Uno Flip!
- Type: Shedding-type
- Players: 2–10 players
- Skills: Hand management
- Age range: 7+
- Cards: 112
- Playing time: Varies

= Uno Flip! =

Card game produced by Mattel

Uno Flip! (/ˈuːnoʊ/; from Italian and Spanish for 'one') is an American shedding-type card game produced by Mattel in 2019. The cards from the deck are specially printed for the game. This game is a variation of Uno.

Uno Flip! should not be confused with a dexterity-based game called Uno Flip.

==Gameplay==
As in the original Uno, the goal of Uno Flip! is to be the first to play all the cards in one's hand, scoring points for the cards still held by others.

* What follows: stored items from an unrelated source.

/-- Settles O38: one bit written at the old length. -/
theorem bbAppAppendsOneBit : Obligations.BbAppAppendsOneBit := by
  intro q b s
  refine ⟨fun hlt => ⟨_, exec_bbApp s q b, ?_⟩, fun hfull => ?_⟩
  · exact (State.mutate_bit_seqWritten b hlt).congr (fun _ => rfl) (by omega)
  · rw [exec_bbApp, State.mutate_of_overflow _ (by omega)]
    rfl

/-- Settles O39: the source, as it was, appended to the destination. -/
theorem bbAppallAppendsSnapshot : Obligations.BbAppallAppendsSnapshot := by
  intro d q s
  refine ⟨fun hcap => ⟨_, exec_bbAppall s q d, State.mutate_append_seqWritten _ hcap⟩, fun hover => ?_⟩
  rw [exec_bbAppall, State.mutate_of_overflow _ hover]
  rfl

end Sys2Proof.Machine
end

section
/-! PROOFS. Lengths only grow but by BB.NEW (42_bit_sequence.md R150). -/

namespace Sys2Proof.Machine

section

variable {s t : State} {i : Instr} {q : SeqId}

theorem BitSeq.length_lt (v : BitSeq) : v.length < 2 ^ 24 := v.len.isLt

theorem BitSeq.length_le_put (v : BitSeq) {lo n : Nat} (bits : Nat) (h : lo + n < 2 ^ 24) :
    v.length ≤ (v.put lo n bits).length := by
  rw [BitSeq.length_put v lo n bits h]
  split <;> omega

theorem BitSeq.length_put_end (v : BitSeq) {n : Nat} (bits : Nat) (h : v.length + n < 2 ^ 24) :
    (v.put v.length n bits).length = v.length + n := by
  rw [BitSeq.length_put v v.length n bits h]
  split <;> omega

/-- A write to one sequence shortens none if it does not shorten the one it names. -/
theorem State.length_le_setSeq {p : SeqId} {v : BitSeq} (h : (s.seq p).length ≤ v.length) :
    (s.seq q).length ≤ ((s.setSeq p v).seq q).length := by
  by_cases hpq : q = p
  · subst hpq
    rwa [State.seq_setSeq_same]
  · rw [State.seq_setSeq_other s v hpq]

/-- The loop of SCAN.RDBUF appends to the sequence it fills, as long as a 24-bit length holds what there is room for
(44_scanner.md R198). -/
theorem State.length_le_readSeq (p : SeqId) (room n : Nat) (h : (s.seq p).length + room < 2 ^ 24) :
    (s.seq p).length ≤ ((State.readSeq p room n s).seq p).length := by
  induction room generalizing n s with
  | zero => simp [State.readSeq]
  | succ room ih =>
    have hkeeps := s.advance_keeps
    rcases hadv : s.advance with ⟨t, _ | a⟩ <;> simp only [hadv] at hkeeps <;>
      obtain ⟨-, -, -, hseq, -⟩ := hkeeps <;> simp only [State.readSeq, hadv] <;> rw [← hseq] at h ⊢
    · rw [State.ret_seq]
    · have happend := (t.seq p).length_put_end (n := 1) (carriedBit t.num (t.planeAt a) t.order.toNat).toNat (by omega)
      rw [← State.seq_setSeq_same t p (BitSeq.put _ _ _ _)] at happend
      have hrest := ih (n + 1) (s := t.setSeq p _) (by rw [happend]; omega)
      omega

/-- 42_bit_sequence.md R150, by the kind of a command's effect. -/
theorem CommandEffect.length_le (h : CommandEffect s i t) (hi : i ≠ .bbNew q) :
    (s.seq q).length ≤ (t.seq q).length := by
  have hcap := s.bitCap_lt
  cases h with
  | seqEmptied p =>
    have hqp : q ≠ p := fun hqp => hi (by rw [hqp])
    rw [State.ret_seq, State.seq_setSeq_other s _ hqp]
  | seqMutated i p lo n v =>
    rw [State.ret_seq]
    exact State.length_le_setSeq (BitSeq.length_le_put _ v (by omega))
  | bitsRead p =>
    by_cases hqp : q = p
    · have hlt := (s.seq p).length_lt
      subst hqp
      exact State.length_le_readSeq q _ _ (by omega)
    · rw [State.readSeq_seq_other hqp]
  | _ => simp

end

/-- Settles O20: only the effect of BB.NEW shortens a sequence, the one it names. -/
theorem lengthsDecreaseOnlyByBbNew : Obligations.LengthsDecreaseOnlyByBbNew :=
  fun _ _ _ h _ hi => (exec_effect h).length_le hi

end Sys2Proof.Machine
end

section
/-! PROOFS. The Hamming codec for every `G` and `H`: the bits of a codeword, the syndrome as a linear map, and the branches
of the decoder (43_hamming.md R170 to R174). -/

namespace Sys2Proof.Machine

variable (p : Params)

/-! The encoder (43_hamming.md R173). -/

theorem testBit_encodeNibble (n j : Nat) : (encodeNibble p n).testBit j = (decide (j < 7) && codeBit p n j) :=
  testBit_natOfBits _ _ _

theorem encodeNibble_lt (n : Nat) : encodeNibble p n < 2 ^ 7 := natOfBits_lt _ _

/-! The syndrome (43_hamming.md R172, R174). -/

/-- A sum over GF(2) taken from the left is the parity of the number of its ones. -/
theorem foldl_xor_eq_parity (f : Nat → Bool) (l : List Nat) (acc : Bool) :
    l.foldl (fun acc j => acc ^^ f j) acc = (acc ^^ decide (l.countP f % 2 = 1)) := by
  induction l generalizing acc with
  | nil => simp
  | cons j l ih =>
    rw [List.foldl_cons, ih, List.countP_cons]
    by_cases hj : f j = true
    · have hflip : decide ((l.countP f + 1) % 2 = 1) = !decide (l.countP f % 2 = 1) := by
        rw [← decide_not]
        exact decide_eq_decide.2 (by omega)
      simp [hj, hflip]
    · simp [hj]

theorem syndromeBit_eq_parityOf (w : Nat) (i : Fin 3) : syndromeBit p w i = parityOf p w i := by
  rw [syndromeBit, foldl_xor_eq_parity, Bool.false_xor, parityOf]

theorem foldl_xor_add (f g : Nat → Bool) (l : List Nat) (a b : Bool) :
    l.foldl (fun acc j => acc ^^ (f j ^^ g j)) (a ^^ b) =
      (l.foldl (fun acc j => acc ^^ f j) a ^^ l.foldl (fun acc j => acc ^^ g j) b) := by
  induction l generalizing a b with
  | nil => rfl
  | cons j l ih =>
    have hswap : (a ^^ b ^^ (f j ^^ g j)) = ((a ^^ f j) ^^ (b ^^ g j)) := by
      rw [Bool.xor_assoc, Bool.xor_assoc, Bool.xor_left_comm b]
    rw [List.foldl_cons, hswap, ih, List.foldl_cons, List.foldl_cons]

/-- The syndrome is linear. -/
theorem syndromeBit_xor (v w : Nat) (i : Fin 3) :
    syndromeBit p (v ^^^ w) i = (syndromeBit p v i ^^ syndromeBit p w i) := by
  have hterm : ∀ j, (p.hBit i j && (v ^^^ w).testBit j) = ((p.hBit i j && v.testBit j) ^^ (p.hBit i j && w.testBit j)) :=
    fun j => by rw [Nat.testBit_xor, Bool.and_xor_distrib_left]
  simp only [syndromeBit, hterm]
  exact foldl_xor_add _ _ _ false false

/-- The syndrome of a single one is the column it stands in. -/
theorem syndromeBit_two_pow {j : Nat} (hj : j < 7) (i : Fin 3) : syndromeBit p (2 ^ j) i = p.hBit i j := by
  simp only [syndromeBit, Nat.testBit_two_pow]
  interval_cases j <;> simp [List.range_succ]

/-- Flipping bit `j` of a word adds column `j` to its syndrome (43_hamming.md R175(b)). -/
theorem syndromeBit_flip (w : Nat) {j : Nat} (hj : j < 7) (i : Fin 3) :
    syndromeBit p (w ^^^ 2 ^ j) i = (syndromeBit p w i ^^ p.hBit i j) := by
  rw [syndromeBit_xor, syndromeBit_two_pow p hj]

/-! The branches of the decoder (43_hamming.md R174). -/

variable {p} {w : Nat}

theorem columnMatches_iff {j : Nat} : columnMatches p w j = true ↔ ∀ i, p.hBit i j = syndromeBit p w i := by
  simp [columnMatches, Fin.forall_fin_succ, and_assoc]

theorem not_columnMatches_iff {j : Nat} :
    (!columnMatches p w j) = true ↔ ∃ i, p.hBit i j ≠ syndromeBit p w i := by
  rw [Bool.not_eq_true', ← Bool.not_eq_true, columnMatches_iff, not_forall]

theorem decodeNibble_of_syndrome_zero (h : ∀ i, syndromeBit p w i = false) : decodeNibble p w = some (w % 16) := by
  simp [decodeNibble, h]

/-- A word with an error is searched for in the columns of `H`. -/
theorem decodeNibble_of_syndrome (h : ∃ i, syndromeBit p w i = true) :
    decodeNibble p w = ((List.range 7).find? (columnMatches p w)).map fun j => (w ^^^ 2 ^ j) % 16 := by
  refine if_neg fun hzero => ?_
  obtain ⟨i, hi⟩ := h
  simp only [Bool.and_eq_true, Bool.not_eq_true', and_assoc] at hzero
  obtain ⟨h0, h1, h2⟩ := hzero
  have hall : ∀ i, syndromeBit p w i = false := by simp [Fin.forall_fin_succ, h0, h1, h2]
  simp [hall i] at hi

theorem decodeNibble_of_first_column {j : Nat} (h : ∃ i, syndromeBit p w i = true) (hj : j < 7)
    (hcol : ∀ i, p.hBit i j = syndromeBit p w i) (hfirst : ∀ k, k < j → ∃ i, p.hBit i k ≠ syndromeBit p w i) :
    decodeNibble p w = some ((w ^^^ 2 ^ j) % 16) := by
  have hfind : (List.range 7).find? (columnMatches p w) = some j :=
    List.find?_range_eq_some.2
      ⟨columnMatches_iff.2 hcol, List.mem_range.2 hj, fun k hk => not_columnMatches_iff.2 (hfirst k hk)⟩
  rw [decodeNibble_of_syndrome h, hfind, Option.map_some]

theorem decodeNibble_of_no_column (h : ∃ i, syndromeBit p w i = true)
    (hnone : ∀ j, j < 7 → ∃ i, p.hBit i j ≠ syndromeBit p w i) : decodeNibble p w = none := by
  have hfind : (List.range 7).find? (columnMatches p w) = none :=
    List.find?_range_eq_none.2 fun j hj => not_columnMatches_iff.2 (hnone j hj)
  rw [decodeNibble_of_syndrome h, hfind, Option.map_none]

/-- What decodes is a nibble. -/
theorem decodeNibble_lt {n : Nat} (h : decodeNibble p w = some n) : n < 16 := by
  unfold decodeNibble at h
  split at h
  · cases h
    exact Nat.mod_lt _ (by decide)
  · obtain ⟨j, -, rfl⟩ := Option.map_eq_some_iff.1 h
    exact Nat.mod_lt _ (by decide)

end Sys2Proof.Machine
end

section
/-! PROOFS. The code of the default matrices: its codewords are the words of syndrome 0, and every other word has exactly one
column of `H` for its syndrome (43_hamming.md R171, R172, R175). -/

namespace Sys2Proof.Machine

variable {p : Params}

/-- The default `G` is systematic: the low four bits of a codeword are the nibble (43_hamming.md R171, R172). -/
theorem codeBit_data (hG : p.hamG = defaultHamG) (n : Nat) {j : Nat} (hj : j < 4) : codeBit p n j = n.testBit j := by
  interval_cases j <;> simp [codeBit, Params.gBit, hG, defaultHamG]

/-- The three parities of the default `G` (43_hamming.md R172). -/
theorem codeBit_parity (hG : p.hamG = defaultHamG) (n : Nat) :
    codeBit p n 4 = (n.testBit 0 ^^ n.testBit 1 ^^ n.testBit 3) ∧
    codeBit p n 5 = (n.testBit 0 ^^ n.testBit 2 ^^ n.testBit 3) ∧
    codeBit p n 6 = (n.testBit 1 ^^ n.testBit 2 ^^ n.testBit 3) := by
  refine ⟨?_, ?_, ?_⟩ <;> simp [codeBit, Params.gBit, hG, defaultHamG]

/-- The syndrome of the default `H` (43_hamming.md R172). -/
theorem syndromeBit_parity (hH : p.hamH = defaultHamH) (w : Nat) :
    syndromeBit p w 0 = (w.testBit 0 ^^ w.testBit 1 ^^ w.testBit 3 ^^ w.testBit 4) ∧
    syndromeBit p w 1 = (w.testBit 0 ^^ w.testBit 2 ^^ w.testBit 3 ^^ w.testBit 5) ∧
    syndromeBit p w 2 = (w.testBit 1 ^^ w.testBit 2 ^^ w.testBit 3 ^^ w.testBit 6) := by
  refine ⟨?_, ?_, ?_⟩ <;> simp [syndromeBit, List.range_succ, Params.hBit, hH, defaultHamH]

theorem hBit_default (hH : p.hamH = defaultHamH) (i : Fin 3) (j : Nat) : p.hBit i j = defaultParams.hBit i j := by
  simp only [Params.hBit, hH]
  rfl

/-- The columns of the default `H` are nonzero (43_hamming.md R171). -/
theorem hBit_column_ne_zero (hH : p.hamH = defaultHamH) {j : Nat} (hj : j < 7) : ∃ i, p.hBit i j = true := by
  have hclosed : ∀ j < 7, ∃ i, defaultParams.hBit i j = true := by decide
  simpa only [hBit_default hH] using hclosed j hj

Unlike the original Uno, in which only one side of each card is relevant to gameplay, in Uno Flip! the cards are all two-sided, consisting of the Light side (also known as the "Mild" side) with white fonts and borders and the Dark side (also known as the "Wild" side) with black fonts and borders. Only one side is in play at any given time, starting with the Light side at the beginning of each new hand. Each side has its own set of four colors, action and Wild cards, and number cards from 1 through 9.

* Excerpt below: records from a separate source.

-- ==== Sys2Proof/Syntax.lean ====
section
/-! DEFINITION. The instructions: one constructor for each row of spec/opcode_table.json. Rows 0 to 309 are the
encoded instructions of pages 0 to 6 (R98 to R105), with the operands their encodings admit and an absent RGX
already resolved (D = A, R85). Rows 310 to 416 are the machine's events: steps of another agent than a strand, which
no parcel encodes; the arguments of an event say which agent, message or launch it concerns. -/

namespace Sys2Proof

abbrev XReg := BitVec 5
abbrev VReg := BitVec 5
abbrev BReg := BitVec 3
abbrev TReg := BitVec 3
abbrev AReg := BitVec 2
abbrev KReg := BitVec 2
abbrev QReg := BitVec 3

/-- The order of a memory-form MOD (R88). -/
inductive Order where
  | plain | acquire | release | acqRel
  deriving DecidableEq, Repr

/-- The memory form of MOD (R88): scope code, order, hint code. -/
structure MemMod where
  scope : BitVec 3
  order : Order
  hint  : BitVec 2
  deriving DecidableEq, Repr

/-- An access without MOD: plain, hint normal (R88). -/
def MemMod.none : MemMod := ⟨0, .plain, 0⟩

/-- The mask form of MOD, or its absence (R89). -/
inductive MaskMod where
  | all
  | lanes (reg : XReg) (zero : Bool)
  deriving DecidableEq, Repr

/-- The element types of page 2 (R100), in the order of their codes 0 to 14. -/
inductive ETy where
  | i8 | i16 | i32 | i64 | n8 | n16 | n32 | n64 | e4 | e5 | bf | hf | f32 | f64 | cb4
  deriving DecidableEq, Repr

/-- A strand slot: module-wide core number (R11) and slot 0 to 3 (R12). -/
structure Sid where
  core : Nat
  slot : Nat
  deriving DecidableEq, Repr

/-- Where a saved strand is placed again (R39): its stage and rank, and the slot that receives it. -/
structure Place where
  stage : Nat
  rank  : Nat
  dest  : Sid
  deriving DecidableEq, Repr

/-- The head of a host command (R313): the work queue it arrives on, TAG and ORD. -/
structure HostHead where
  queue : Nat
  tag   : Nat
  ord   : Bool
  deriving DecidableEq, Repr

/-- What a command holds that no other event stands for: its first word, bit 8 (ORD) apart, and the subcode that a CONFIG
has (R313, R319). -/
structure OddCommand where
  op  : Nat
  sub : Nat
  deriving DecidableEq, Repr

/-- What a peer module's access does at this module's home slice (R199, R333). -/
inductive RemoteAcc where
  | load | store | swap | add | cas | and | or | xor | min | max | minu | maxu | fadd
  deriving DecidableEq, Repr

/-- An access of a strand of a peer module: the device of this module that it names, the partition-relative address, the
bytes that it writes or works with, their number, the operand of a comparison, and its order and scope. -/
structure RemoteReq where
  acc  : RemoteAcc
  vdev : Nat
  pra  : Nat
  size : Nat
  data : List Byte
  cmp  : Word
  mm   : MemMod
  deriving DecidableEq, Repr

/-- What arrives from a peer module, about a strand: an access of that strand of the peer; or the scope miss of the peer's
slice at an address, for a release of that strand of this module, with the scope of its tag and the scope needed (R199). -/
inductive PeerMsg where
  | access    (r : RemoteReq)
  | scopeMiss (scope need : BitVec 3) (pra : Nat)
  deriving DecidableEq, Repr

/-- What an access through the IEEE 1149.1 port reads of a frozen module (R328). -/
inductive DebugView where
  | xreg (who : Sid) (r : XReg)
  | vreg (who : Sid) (r : VReg)
  | breg (who : Sid) (r : BReg)
  | pc   (who : Sid)
  | csr  (who : Sid) (n : BitVec 14)
  | lm   (core off : Nat)
  | mem  (pa : Nat)
  | tile (core : Nat) (t : TReg) (word : Nat)
  | acc  (core : Nat) (a : AReg) (odd : Bool) (word : Nat)
  | book (core : Nat) (k : KReg)
  | queue (core : Nat) (q : QReg)
  | engine (core : Nat) (idx : Nat)
  | line (core pa : Nat)
  | fetched (core pa : Nat)
  | bar (core slot : Nat)
  | copier (core slot : Nat)
  | missEntry (core i : Nat)
  deriving DecidableEq, Repr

Both sides contain two "Flip" cards in each of their respective colors. Whenever a Flip is played, both the stockpile and the discard pile are immediately turned over and all players must turn their hands around to play the other side of their cards.

===The Light Side===
The colors for this side are red, blue, yellow, and green. The action cards for this side have lighter effects, and they are as follows:

- Draw One: Next player in turn order draws one card and loses a turn.
- Skip: Next player in turn order loses a turn.
- Reverse: Switches the order of play (clockwise to counterclockwise, and vice versa).
- Wild: Player names the next color. May be used on any turn.
- Wild Draw Two: Player names the next color to be matched; next player in turn order draws two cards and loses a turn. May only be used if the player has no cards of the current color.
- Flip: Switches all cards from Light to Dark.

===The Dark Side===
The colors for this side are teal, orange, pink, and purple. The action cards for this side have stronger effects, and they are as follows:

- Draw Five: Next player in turn order draws five cards and loses a turn.
- Skip Everyone: Grants an extra turn.
- Reverse: Same as the Light side.
- Wild: Same as the Light side.
- Wild Draw Color: Player names the next color to be matched; next player in turn order must draw cards until they get one of that color, after which they lose a turn. May only be used if the player has no cards of the current color.
- Flip: Switches all cards from Dark to Light.

==Penalties==
A player who fails to call "Uno" after playing their next-to-last card and is caught by another player before the next player in sequence ends their turn must draw two cards as a penalty.

When a Wild Draw Two or Wild Draw Color is played, the next player in sequence may challenge its use if they believe the player who played the card could have played a card of the previous matching color. The challenged player must then show their cards privately. If the challenge is valid, the challenged player must draw the cards, otherwise the challenger must draw them, plus two more as a penalty.

==Scoring==
When one player uses their last card, they have "gone out" and the hand is over. That player scores points for all cards held by opponents as follows:

- Number cards: Face value
- Draw One: 10 points
- Draw Five, Reverse, Skip, Flip: 20 points
- Skip Everyone: 30 points
- Wild: 40 points
- Wild Draw Two: 50 points
- Wild Draw Color: 60 points

Points are scored based on the side that is in play after the last card is laid down. If a player goes out by using any card that requires the next player to draw, that player must draw the appropriate number of cards before the scores are tallied.

The first player to score 500 points wins the game.

==Reception==

On Board Game Geek, the game scored 6.6 out of 10. A digital adaptation also received "generally positive reviews", according to the review aggregator platform Metacritic.